Group14 used a whole-building life-cycle assessment to reduce the embodied carbon on 6900 Layton at Belleview Station (Rendering: Gensler).
Phin Stubbs

by Phin Stubbs, LEED AP: BD+C WELL AP – Sustainable Design Consultant, Group14 Engineering.

In the last 20 years, the sustainable design industry has made great strides in building operations and energy efficiency. A combination of voluntary programs like the LEED green building rating system, combined with advanced code requirements specifically tailored to energy efficiency, have driven market transformation and a reduction in emissions across all sectors.
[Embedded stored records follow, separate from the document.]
-- ==== Sys2Proof/Machine/Boundary.lean ====
section
/-! DEFINITION. The wall frame boundary: commit, overrun, fallback commit, activation capture, output frames, and the schedule
(R61 to R66, R112 to R114, R135, R136, R140). -/

namespace Sys2Proof.Machine

/-! Tile output ports (R21, R23, R24). -/

/-- What a port shows for a fragment, from the state of its shown source (R23). -/
def pictureOf : SourceState → Picture
  | .locked => .live
  | .lossHold => .held
  | .disabled | .absent | .acquiring | .overclass => .slate

/-- The complete source frame a port takes for a fragment: the most recent one of the shown source while its picture is live, the
last one before the loss while it is held; an internal source's picture, the slate among them, has none (R23, R24). -/
def State.frameShown (s : State) (f : Fragment) (pic : Picture) : Option SourceFrame :=
  if pic = .slate ∨ Config.externalSources ≤ f.shown then none else (s.source f.shown).latest

/-- A fragment as the port of index `port` on tile rectangle `t` shows it: the source frame is taken now, the source rectangle is
recomputed for the active area of the moment, or for the slate without crop, and source 41 is drawn with the port's own tile
index (R18, R23, R24). -/
def State.showFragment (s : State) (port : Nat) (t : Rect) (f : Fragment) : ShownFragment :=
  let w := windowAt s.composer.live.windows f.window
  let pic := pictureOf (s.source f.shown).state
  let area := if pic = .slate then (1920, 1080) else s.areaOf f.shown
  let g := w.region area (decide (pic = .slate) || f.shown == Config.slate)
  { frag := f, picture := pic, frame := s.frameShown f pic,
    tile := if pic ≠ .slate ∧ f.shown = Config.identityGrid then some port else none,
    native := w.native, rect := w.rect, region := g,
    src := sourceRect w.rect w.native (f.clip.x + t.x - w.rect.x) (f.clip.y + t.y - w.rect.y) f.clip.w f.clip.h g }

/-- Every port begins its next output frame from the plan it holds (R24, R114). -/
def State.beginOutputFrames (s : State) : State :=
  s.setPorts (s.ports.zipIdx.map (fun p =>
    { p.1 with output := p.1.plan.map (s.showFragment p.2 (s.geometry.tileRect p.2)) }))

/-- Every port takes its plan from the live layout; a port beyond the configured tiles holds an empty plan (R16, R21). -/
def State.takePlans (s : State) : State :=
  s.setPorts (s.ports.zipIdx.map (fun p => { p.1 with plan := s.composer.live.plans.getD p.2 [] }))

/-- Header writes are handed to the commit writer, while a section map is captured (R185). R185 gives the header writes of one
boundary as a set: the order in which they are handed on is the model's choice (log 44). -/
def State.handHeaders (s : State) (l : List HeaderWrite) : State :=
  if s.map.isSome then s.modStatus (fun st => { st with headerWrites := st.headerWrites ++ l }) else s

/-- The layout has been replaced at a boundary: the ports take their plans, the setting of the mirrors' writing markers goes to
the commit writer, their rewrites are asked for, and the check that follows every commit runs (R21, R22, R101, R185). The order of
the three markers, window table, tile plans, filter list, is the model's choice (log 44). -/
def State.layoutReplaced (s : State) : State :=
  ((s.takePlans.handHeaders [.marker .windowTable, .marker .tilePlans, .marker .filterList]).beginRewrites).commitCheck

/-! Commit (R61 to R64). -/

/-- The journal entry of one take of a committed build (R62). -/
def State.finishBuilt (s : State) (n : Word) (t : BuildTake) : State :=
  let r := t.result.getD ⟨false, .none, none, none⟩
  s.finishTake t.slot (if r.applied then .applied else .rejected, r.reason, r.failedEntry, r.failedTile)
    (s.slot t.slot).cancelRequested (some n)

/-- The events of the edits that applied, in order (R63, R107). -/
def BuildRecord.events (b : BuildRecord) (n : Word) : List Event :=
  b.edits.filterMap (fun p =>
    match p.2 with
    | .dropped => none
    | .applied old new shown => some (editEvent p.1 old new shown n))

/-- The pending list less the edits of the build's edit set; newer edits stay (R63, R97). -/
def settleEdits (pending : List Edit) (edits : List (Edit × EditOutcome)) : List Edit :=
  pending.filter (fun e => !edits.any (fun p => p.1.serial == e.serial))

/-- The composer's part of a commit (R61, R63, R64). -/
def Composer.committed (c : Composer) (b : BuildRecord) : Composer :=
  { c with live := b.draft, epoch := c.epoch + 1, overruns := 0, build := none,
           pendingEdits := settleEdits c.pendingEdits b.edits }

/-- The commit of build `b` at boundary `n` (R61 to R64). -/
def State.commitBuild (s : State) (b : BuildRecord) (n : Word) : State :=
  (s.setComposer (s.composer.committed b)).andThen fun s =>
  (b.takes.foldl (fun s t => s.finishBuilt n t) s).andThen fun s =>
  (s.handEvents (b.events n)).layoutReplaced

/-! Overrun (R65, R66). -/

/-- Build `b` overruns at boundary `n` (R65, R66). -/
def State.overrunBuild (s : State) (b : BuildRecord) (n : Word) : State :=
  (if s.modes.mode = .quiescing then (s.cancelTakes s.buildSlots (some n)).setBuild none
   else s.discardBuild (some n)).andThen fun s =>
  let count := min 255 (s.composer.overruns + 1)
  (s.modComposer (fun co => { co with overruns := count })).andThen fun s =>
  ((s.handEvent (overrunEvent b.target count)).raise .overrun).andThen fun s =>
  if s.modes.mode = .run ∧ 3 ≤ count then s.enterHold .overrunLimit else s

/-! Fallback commit and start layout (R136, R140). -/

/-- A record with the stamps of another, to compare two records without their stamps. -/
def WindowRec.withStamps (w old : WindowRec) : WindowRec :=
  { w with lastCommitFrame := old.lastCommitFrame, lastTakeTag := old.lastTakeTag }

/-- A window as the fallback commit at boundary `n` leaves it: that of the plan, or hidden; stamped when it changed
(R13, R140). -/
def fallbackWindow (plan : List WindowRec) (n : Word) (p : WindowRec × Nat) : WindowRec :=
  let w := windowAt plan p.2
  let new := (if w.visible then w else { p.1.hidden with ctx := none }).withStamps p.1
  if new = p.1 then p.1 else { new with lastCommitFrame := n, lastTakeTag := 0 }

/-- Replace the window table with a plan at boundary `n` (R136, R140). -/
def State.installPlan (s : State) (plan : List WindowRec) (n : Word) : State :=
  let ws := (indexed s.composer.live.windows).map (fallbackWindow plan n)
  s.modComposer (fun co => { co with
    live := { co.live with windows := ws, plans := s.plansNow ws }
    epoch := co.epoch + 1, overruns := 0, fallbackOwed := false, pendingEdits := [] })

/-- The fallback commit at boundary `n` (R140). -/
def State.fallbackCommit (s : State) (n : Word) : State :=
  (s.installPlan (s.composer.fallbackPlan.getD Layout.cleared.windows) n).layoutReplaced

/-! Activation capture (R135, R136). -/

/-- The status writer is to rewrite its five sections of the captured map whole; what it had left to do is covered by that, and
header writes not yet granted are dropped (R25, R47, R95, R135, R161, R185, R189). R185 drops them at a soft reset; that they are
dropped at the boundary that ends an activation too, where they would go into sections of the map before it or into headers that
are rewritten whole, is the model's choice (log 15). -/
def State.rewriteSections (s : State) : State :=
  if s.map.isSome then s.setStatus { StatusWriter.reset with toRewrite := [3, 4, 5, 6, 7] } else s

/-- Every slot record with last refusal reason NONE (R47). -/
def TakeEngine.clearRefusals (t : TakeEngine) : TakeEngine :=
  { t with slots := t.slots.map (fun r => { r with lastRefusal := .none }) }

/-- A change of reference state: TIMING event and TIMING_CHANGE (R124). -/
def State.timingChange (s : State) (old new : RefState) (amount : Nat) (realigned shortened activation : Bool) : State :=
  (s.handEvent (timingEvent old new amount realigned shortened activation)).raise .timingChange

/-- The wall timing unit at the boundary that ends an activation: the captured rate and lead come into force; a rate that
differs returns the reference state to FREERUN (R112, R113, R125). -/
def State.applyRate (s : State) (rate : WallRate) (lead : Nat) : State :=
  let t := { s.timing with lead := lead }
  if rate = t.rate then s.setTiming t
  else
    let t1 := { t with rate := rate, ref := .freerun, goodRun := 0, missingRun := 0, measured := none, intervals := [],
                       runIntervals := [], prediction := none, afterNext := none, holdoverStart := none }
    (s.setTiming t1).andThen fun s1 =>
    if t.ref = .freerun then s1 else s1.timingChange t.ref .freerun 0 false false true

/-- The start layout commit at boundary `n` (R136): with EMPTY every window is hidden, as in the empty layout it finds. -/
def State.startLayout (s : State) (c : Captured) (plan : List WindowRec) (n : Word) : State :=
  (s.installPlan (if c.startFallback then plan else Layout.cleared.windows) n).layoutReplaced

/-- The capture comes into force at boundary `n`, in the order of R135. The wall timing unit takes the rate and the lead, and
hands on its TIMING event, between steps 3 and 4: the place is the model's choice (log 18). The status writer's sections are left
to be rewritten whole (log 15). The ring writer first ends what it has to do for the rings before them: no ring write is abandoned
(R149), and entries handed on before the boundary are written into the old rings and lost with them (R163). -/
def State.captureConfig (s : State) (c : Captured) (plan : List WindowRec) (n : Word) : State :=
  s.ringsDone.andThen fun s =>
  (s.modModes (fun mo => { mo with captured := some c, progress := .none })).andThen fun s =>
  (s.modReport (fun re => { re with
    journal := Ring.initial c.journal, urgent := Ring.initial c.urgent, routine := Ring.initial c.routine,
    journalQueue := [], urgentQueue := [], routineQueue := [], ringJob := none })).andThen fun s =>
  (s.modComposer (fun co => { co with live := { co.live with filters := c.filters } })).andThen fun s =>
  (s.setTakes s.takes.clearRefusals).andThen fun s =>
  (s.applyRate c.rate c.lead).andThen fun s =>
  ((s.applyAllSettings 0 c.settings).setInternalRate c.rate.millihertz).andThen fun s =>
  s.rewriteSections.andThen fun s =>
  (s.modComposer (fun co => { co with fallbackPlan := some plan })).andThen fun s =>
  (s.startLayout c plan n).andThen fun s =>
  ((s.raise .modeReached).moveMode .run .activationDone).startSupervision

/-! The boundary (R114). -/

/-- The nominal period of a wall rate, in 0.1 µs (R112). -/
def WallRate.nominal : WallRate → Nat
  | .r50000 => 200000
  | .r59940 => 166833
  | .r60000 => 166667

/-- The period in force (R112, R121). -/
def Timing.period (t : Timing) : Nat :=
  match t.ref with
  | .freerun => t.rate.nominal
  | .locked | .holdover => t.measured.getD t.rate.nominal

/-- Schedule a boundary, and its plan point one lead before it (R113, R114); an occurred plan point is not repeated. -/
def Timing.schedule (t : Timing) (time : Time) : Timing := { t with nextBoundary := time, nextPlan := time - t.lead * 10 }

/-- The boundary is taken: the counter advances (R114, R115). -/
def Timing.taken (t : Timing) : Timing := { t with frame := t.frame + 1, lastBoundary := t.nextBoundary, planDone := false }

/-- The next boundary is scheduled one period later, or where an early pulse put it (R114, R119). -/
def Timing.next (t : Timing) : Timing :=
  ({ t with afterNext := none }).schedule (t.afterNext.getD (t.lastBoundary + t.period))

/-- What the composer does at boundary `n`, and the end of an activation (R61, R65, R135, R140). -/
def State.composerBoundary (s : State) (n : Word) : State :=
  if s.composer.fallbackOwed then s.fallbackCommit n
  else match s.modes.mode, s.modes.progress with
    | .activating, .passed c plan => s.captureConfig c plan n
    | _, _ =>
      match s.composer.build with
      | none => s
      | some b => if b.status = .ready then s.commitBuild b n else s.overrunBuild b n

/-- The current frame goes to the commit writer, for the slot table header, while a section map is captured (R114, R185). -/
def State.writeFrame (s : State) : State := s.handHeaders [.frame s.timing.frame]

/-- The boundary as all blocks take it (R114): the counter advances, the composer and the mode controller act, the ports begin
their output frames, the current frame is handed to the commit writer, and the next boundary is scheduled. That the current frame
stands behind the markers among the boundary's header writes, which R185 gives as a set, is the model's choice (log 44). -/
def State.boundary (s : State) : State :=
  (s.setTiming s.timing.taken).andThen fun s =>
  (s.composerBoundary s.timing.frame).andThen fun s =>
  (if s.modes.mode = .quiescing then s.quiesceDone else s).andThen fun s =>
  s.beginOutputFrames.writeFrame.andThen fun s =>
  s.setTiming s.timing.next

/-- BOUNDARY (R114): the boundary is taken at its scheduled time. -/
def execBoundary (s : State) : Host.Outcome State Fault Refusal := .next (s.reach s.timing.nextBoundary).boundary

end Sys2Proof.Machine
end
As operational energy use — or the energy required for heating and cooling of buildings — shrinks as a result of energy efficiency codes and programs like LEED, the energy embodied in building materials has become the next frontier in the fight against climate change.

Embodied carbon is defined as the “sum of all the greenhouse gas (GHG) emissions resulting from the mining, harvesting, processing, manufacturing, transportation and installation of building materials.” Annually, our built environment accounts for approximately 40 percent of GHG emissions and 11 percent of which accounts for the embodied carbon of building materials 1. This is a significant portion that has remained unchanged while our operational carbon continues to reduce over time.

In order to measure the embodied carbon of a building, engineers and designers use a tool called a Life Cycle Assessment (LCA). LCA measures energy and emissions involved in the production and use of a material in a building, tracking energy and material inputs from nature and emissions outputs to nature, including carbon dioxide, methane, and waste. As such, the LCA scope identifies the life of the product from raw material extract, its use, and to its end of life.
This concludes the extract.